Monetary action in line with expectation - CRR cut by 25bps

As per market expectation, RBI reduced CRR by 25bps to 4.25% thereby injecting Rs175bn of primary liquidity into the banking system. The repo rate was left unchanged at 8%. The CRR cut was in anticipation of a prospective tightening of liquidity conditions in coming months. After easing through H1 FY13, liquidity conditions tightened in October (especially over the past few days) on account of a build-up in the Centre’s cash balances and seasonal increase in currency demand.

Inflation projection raised while GDP growth projection lowered

WPI and core inflation has been stubborn in recent months.

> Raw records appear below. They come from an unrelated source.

-- ==== Sys2Proof/Decode.lean ====
section
/-! DEFINITION. What the links' bytes spell. The table of spec/opcode_table.json gives no row any bits, so no word of
the table spells a command. The two rows that a header of R188 brings are read from its bytes here: the arrival of a
front request and the completion of a media command. Request and response sectors are read and written in
Machine/Operands.lean. -/

namespace Sys2Proof

open Sys2Proof.Machine

/-- The arrival that a request's header spells (R188): kind at offset 0, tag byte at 1, start LBA at 4 to 7, count at 8
to 9. The other bytes are ignored. -/
def arrivalOf (h : Header) (x : Sector) : Instr :=
  .frontRequestArrival (headerByte h 0) (headerByte h 1) (headerWord h) (headerCount h) x

/-- The completion that a reply's header spells (R188): tag in the low four bits of offset 0, status code at 1, the span
of a SIZE at 4 to 7. The other bytes are ignored. -/
def completionOf (h : Header) (data : MediaData) : Instr :=
  .mediaCompletion (tagOfByte (headerByte h 0)) (headerByte h 1) (headerWord h) data

/-- The command a word of the table spells: none, since no row of the table has bits. -/
def decodeTableWord (_nbits _w : Nat) : Option Instr := none

end Sys2Proof
end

Persistence of non-food manufactured product inflation around 5.5% and retail inflation near 10% despite the sharp growth slowdown have been the key concerns. Consequently, central bank has raised its baseline projection for WPI to 7.5% from 7% earlier for March 2013. With near-term risks on the upside, RBI expects inflation to rise in Q3 before easing in Q4. The baseline projection of GDP growth for FY13 was revised downwards to 5.8% from 6.5%. Non-food credit growth projection was marginally lowered to 16%.

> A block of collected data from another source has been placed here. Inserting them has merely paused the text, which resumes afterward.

-- ==== Sys2Proof/Machine/Ops.lean ====
section
/-! DEFINITION. The shared operations of the settings store, the indicators, the timers, the key slots and the
front replies. Operations over fragments, the sweep, the credential unit and the lock controller stand in
Tables, Fragments, Sweeping, Lifecycle and Credentials, in that order. -/

namespace Sys2Proof.Machine

open Sys2Proof

/-! ### Settings store (R193, R194) -/

/-- What a SWEEP commit captures at its start (R104). -/
def State.sweepRecord (s : State) : SweepRecord :=
  { sweep :=
      match s.erase.sweep with
      | some x =>
        if x.phase = .ending then none
        else some ⟨x.pos, x.gen, x.w, x.keep.filter (fun k => decide (x.w < k.hi))⟩
      | none => none
    jobs :=
      match s.erase.sweep with
      | some _ => s.erase.queue.tail
      | none => s.erase.queue }

/-- What a MAP commit captures at its start (R23, R191). -/
def State.mapRecord (s : State) : MapRecord :=
  ⟨s.regions.table, s.regions.epoch, s.cipher.slots.map (fun k => ⟨k.key, k.gen, k.mask⟩), s.ctl.wipeFlag⟩

/-- A record's content, taken from its owner as it stands (R191, R193). -/
def State.capture (s : State) : RecordId → RecordContent
  | .options => .options s.window.staged
  | .profile p => .profile p s.cred.profiles[p]
  | .map => .map s.mapRecord
  | .attempts => .attempts s.cred.n
  | .sweep => .sweep s.sweepRecord

/-- Starts the commit of the head entry if none is in progress and the drive is not in FAULT (R193, R195).
DEDUCED (assumption 13). -/
def startNext (s : State) : State :=
  if s.ctl.drive = .fault ∨ s.store.busy.isSome then s
  else match s.store.queue with
    | [] => s
    | e :: rest =>
      { s with store.queue := rest
               store.busy := some ⟨s.capture e.record, e.waiters, s.erase.additions⟩ }

/-- Joins a request to the queued entry of its record, or to the tail (R193). -/
def enqueue (r : RecordId) (ws : List Waiter) (q : List QueueEntry) : List QueueEntry :=
  if q.any (fun e => e.record == r) then
    q.map (fun e => if e.record == r then ⟨e.record, e.waiters ++ ws⟩ else e)
  else q ++ [⟨r, ws⟩]

/-- A block requests the commit of a record; `ws` names the requester where it acts on the answer (R193). -/
def requestCommit (r : RecordId) (ws : List Waiter) (s : State) : State :=
  startNext { s with store.queue := enqueue r ws s.store.queue }

/-- Whether `x` is the higher of two copy counts: above the other by 1 to 2,147,483,647 modulo 2^32 (R192). -/
def countHigher (x y : BitVec 32) : Bool := decide (0 < (x - y).toNat) && decide ((x - y).toNat < 2147483648)

/-- Whether the first of two copies is the current one, given which of them are valid (R192). With neither valid
the counts decide: DESIGN CHOICE (assumption 11). -/
def firstIsCurrent {α : Type} (validA validB : Bool) (c : Copies α) : Bool :=
  match validA, validB with
  | true, false => true
  | false, true => false
  | _, _ => countHigher c.a.count c.b.count

/-- Which copies of a record are valid: the check value matches and the content obeys the record's laws (R192). -/
def Copies.valid {α : Type} (law : α → Bool) (c : Copies α) : Bool × Bool :=
  (c.a.intact && law c.a.content, c.b.intact && law c.b.content)

/-- Whether the first copy of a record is the current one (R192). -/
def Copies.firstCurrent {α : Type} (law : α → Bool) (c : Copies α) : Bool :=
  firstIsCurrent (c.valid law).1 (c.valid law).2 c

/-- The current content of a record whose content must obey `law`; none when neither copy is valid (R192). -/
def Copies.load {α : Type} (law : α → Bool) (c : Copies α) : Option α :=
  if (c.valid law).1 || (c.valid law).2 then
    some (if c.firstCurrent law then c.a.content else c.b.content)
  else none

/-- A commit written in full and verified: the copy that was not current holds the content, intact, with the
copy count one above the current one's (R192). -/
def Copies.commit {α : Type} (law : α → Bool) (x : α) (c : Copies α) : Copies α :=
  if c.firstCurrent law then { c with b := ⟨x, true, c.a.count + 1⟩ }
  else { c with a := ⟨x, true, c.b.count + 1⟩ }

/-- A commit cut short or failed leaves the old copy current (R192, R195). That the copy it was writing fails its
check, where R192 also lets it be unverified: DESIGN CHOICE (assumption 11). -/
def Copies.spoil {α : Type} (law : α → Bool) (c : Copies α) : Copies α :=
  if c.firstCurrent law then { c with b := { c.b with intact := false } }
  else { c with a := { c.a with intact := false } }

/-- The laws of a PROFILE record: its state and kind as R131 allows, a PIN length of 6 to 15 (R192). -/
def profileLaw (p : ProfIx) : Option Profile → Bool
  | none => true
  | some x => ((x.kind == .admin) == (p == 0)) && decide (6 ≤ x.pinLen) && decide (x.pinLen ≤ 15)

/-- The laws of the table that one entry obeys by itself and against the entry before it (R22). -/
def tableLaw : Nat → List Entry → Bool
  | _, [] => true
  | from_, e :: es =>
    decide (from_ ≤ e.base) && decide (e.base % 8 = 0) && decide (e.length % 8 = 0) &&
      decide (Config.minRegion ≤ e.length) && tableLaw e.stop es

/-- The laws of the MAP record: a table that obeys R22, every slot it names holding a key (R192). -/
def mapLaw (m : MapRecord) : Bool :=
  decide (m.table.length ≤ 16) && tableLaw 0 m.table &&
    m.table.all (fun e => match e.slot with | some k => m.slots[k].key.isSome | none => true)

/-- The law of the ATTEMPTS record (R192). -/
def attemptsLaw (n : Nat) : Bool := decide (n ≤ 255)

/-- The laws of the SWEEP record (R192). -/
def sweepLaw (r : SweepRecord) : Bool :=
  decide (r.jobs.length ≤ Config.jobMax) &&
    (match r.sweep with
     | some x => decide (x.keep.length ≤ Config.keepMax) && keepSorted x.keep
     | none => true)

/-- OPTIONS has no laws of content (R192). -/
def optionsLaw (_ : RawOptions) : Bool := true

/-- Stores the content of a completed commit in its record (R192). -/
def Store.write (x : RecordContent) (st : Store) : Store :=
  match x with
  | .options o => { st with options := st.options.commit optionsLaw o }
  | .profile p v => { st with profiles := st.profiles.set p (st.profiles[p].commit (profileLaw p) v) }
  | .map m => { st with map := st.map.commit mapLaw m }
  | .attempts n => { st with attempts := st.attempts.commit attemptsLaw n }
  | .sweep r => { st with sweep := st.sweep.commit sweepLaw r }

/-- The record of a commit that was not completed keeps its old copy (R192, R195). -/
def Store.spoil (x : RecordContent) (st : Store) : Store :=
  match x with
  | .options _ => { st with options := st.options.spoil optionsLaw }
  | .profile p _ => { st with profiles := st.profiles.set p (st.profiles[p].spoil (profileLaw p)) }
  | .map _ => { st with map := st.map.spoil mapLaw }
  | .attempts _ => { st with attempts := st.attempts.spoil attemptsLaw }
  | .sweep _ => { st with sweep := st.sweep.spoil sweepLaw }

/-! ### Indicators (R127 to R129) -/

/-- The background selection follows the drive state and the attached attribute (R127). -/
def selectBackground (s : State) : State :=
  match backgroundFor s.ctl.drive s.ctl.attached with
  | none => s
  | some p =>
    if p = s.keypad.selection then s
    else { s with
      keypad.selection := p
      keypad.player :=
        if s.keypad.oneShot.isNone && s.keypad.player.isSome then some (Player.start p) else s.keypad.player }

/-- The lock controller sets the drive state and reports it (R154). -/
def setDrive (d : DriveState) (s : State) : State := selectBackground { s with ctl.drive := d }

/-- A block requests a one-shot: it starts at once in ACTIVE and is discarded otherwise (R128). -/
def requestOneShot (p : Pattern) (s : State) : State :=
  if s.power.mode = .active then { s with keypad.oneShot := some (Player.start p) } else s

/-- The background player starts the selected pattern at its first step (R129, R130). -/
def startPlayer (s : State) : State := { s with keypad.player := some (Player.start s.keypad.selection) }

/-- The end of a collection: buffer emptied, timer stopped, phase NONE (R118). -/
def endCollection (s : State) : State :=
  { s with keypad.buffer := [], keypad.phase := none, keypad.timer := none }

/-! ### Standby (R203, R204) -/

/-- The conditions of R203 for entering STANDBY. -/
def State.standbyDue (s : State) : Bool :=
  s.power.on && s.power.idle == .expired && s.power.mode == .active && s.power.source == .battery &&
  (s.ctl.drive == .factory || s.ctl.drive == .locked || s.ctl.drive == .backoff || s.ctl.drive == .fault) &&
  s.store.busy.isNone && (s.ctl.drive == .fault || s.store.queue.isEmpty)

/-- Leaving ACTIVE: scanning stops, debounce states and a one-shot are discarded, the indicators go off (R113,
R129). The discarded states are UP with run 0: DEDUCED (assumption 22). -/
def leaveActive (s : State) : State :=
  { s with keypad.keys := Vector.replicate 12 ⟨false, 0⟩, keypad.player := none, keypad.oneShot := none }

/-- The power unit's decision at each event that can make the standby conditions hold (R203, R204). Where it is
made: DEDUCED (assumption 26). The debounce states are kept for the scan made at this very moment, whose PRESS is then
taken second, in the drive state it finds (R117, R203): DEDUCED (assumption 36). -/
def standbyCheck (s : State) : State :=
  if s.standbyDue then
    leaveActive { s with power.mode := .standby, power.lastScan := some s.keypad.keys }
  else s

/-! ### Timers of the lock controller (R160) -/

/-- The inactivity timer starts at I, unless v is 0 (R160). -/
def startInactivity (s : State) : State :=
  { s with ctl.inactivity :=
      if s.store.effective.inactivity = 0 then none else some (inactivityMs s.store.effective.inactivity) }

/-- An event of R160 restarts the inactivity timer where it runs. -/
def restartInactivity (s : State) : State :=
  if s.ctl.inactivity.isSome then startInactivity s else s

/-- Whether an event has restarted a timer that stood at 0 ms, so that the expiry which that event met does not take
place (R122, R161). -/
def raced (before after : Timer) : Bool := before == some 0 && after.any (fun n => n != 0)

/-- What an event that has led from `s` to `t` withdraws: the expiries of the entry timer and of the inactivity timer
that it met and was taken before (R122, R161). DEDUCED (assumption 36). -/
def withdrawRaced (s t : State) : State :=
  { t with
    keypad.withdrawn := t.keypad.withdrawn || raced s.keypad.timer t.keypad.timer
    ctl.withdrawn := t.ctl.withdrawn || raced s.ctl.inactivity t.ctl.inactivity }

/-- The arrival of a front request is reported to the lock controller (R160). -/
def reportArrival (s : State) : State := withdrawRaced s (restartInactivity s)

/-! ### Key slots (R68, R69) -/

/-- Opens every CLOSED slot whose mask names the profile (R68). -/
def openSlots (p : ProfIx) (s : State) : State :=
  { s with cipher.slots := s.cipher.slots.map (fun k =>
      if k.state = .closed ∧ maskHas k.mask p then { k with state := .opened } else k) }

/-- Closes every OPEN slot (R69). -/
def closeSlots (s : State) : State :=
  { s with cipher.slots := s.cipher.slots.map (fun k =>
      if k.state = .opened then { k with state := .closed } else k) }

/-! ### Replies (R1, R2) -/

/-- The front port sends a reply. -/
def sendReply (tag : Tag) (st : FrontStatus) (span : Option Nat) (data : List Sector) (s : State) : State :=
  { s with replies := s.replies ++ [⟨tag, st, span, data⟩] }

/-- The front port sends the one reply of a transaction and its tag entry becomes FREE (R1, R2). -/
def endReply (tag : Tag) (st : FrontStatus) (span : Option Nat) (data : List Sector) (s : State) : State :=
  sendReply tag st span data { s with front.tags := s.front.tags.set tag .free }

end Sys2Proof.Machine
end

Repo cut unlikely in December also; but significant easing in Q4 probable

With RBI’s unwavering focus on managing inflation and inflation expectations; we assign a low probability to repo rate cut in December mid-quarter review. However, implementation of recent policy initiative, progress towards fiscal consolidation and a likely retracement of inflation are expected to provide significant room for monetary easing in Q4 FY13.

Provisioning on restructured standard assets increased by 75bps

In a surprise move, RBI increased the provision for restructured standard accounts to 2.75% from existing 2%. The working group chaired by B. Mahapatra in its July report had recommended provisioning against such assets being raised to 5% over a two-year period. For fresh restructuring of standard assets, an immediate provision of 5% was recommended by the report. With final guidelines on this regard expected to be issued by January 2013, the central bank in the interim raised the provisioning requirement.

The additional 75bps provisioning is estimated to have an impact of 2-6% on PSU Banks FY13 earnings. SBI is likely to be least impacted with relatively lower stock of restructured assets while OBC and Central Bank are likely to face a much larger impact. We don’t see significant impact for larger private banks as they have marginal restructured assets. As restructuring activity is likely to increase, any further increase in required provisioning (towards levels recommended by Mahapatra report) would have material impact on profitability of the sector.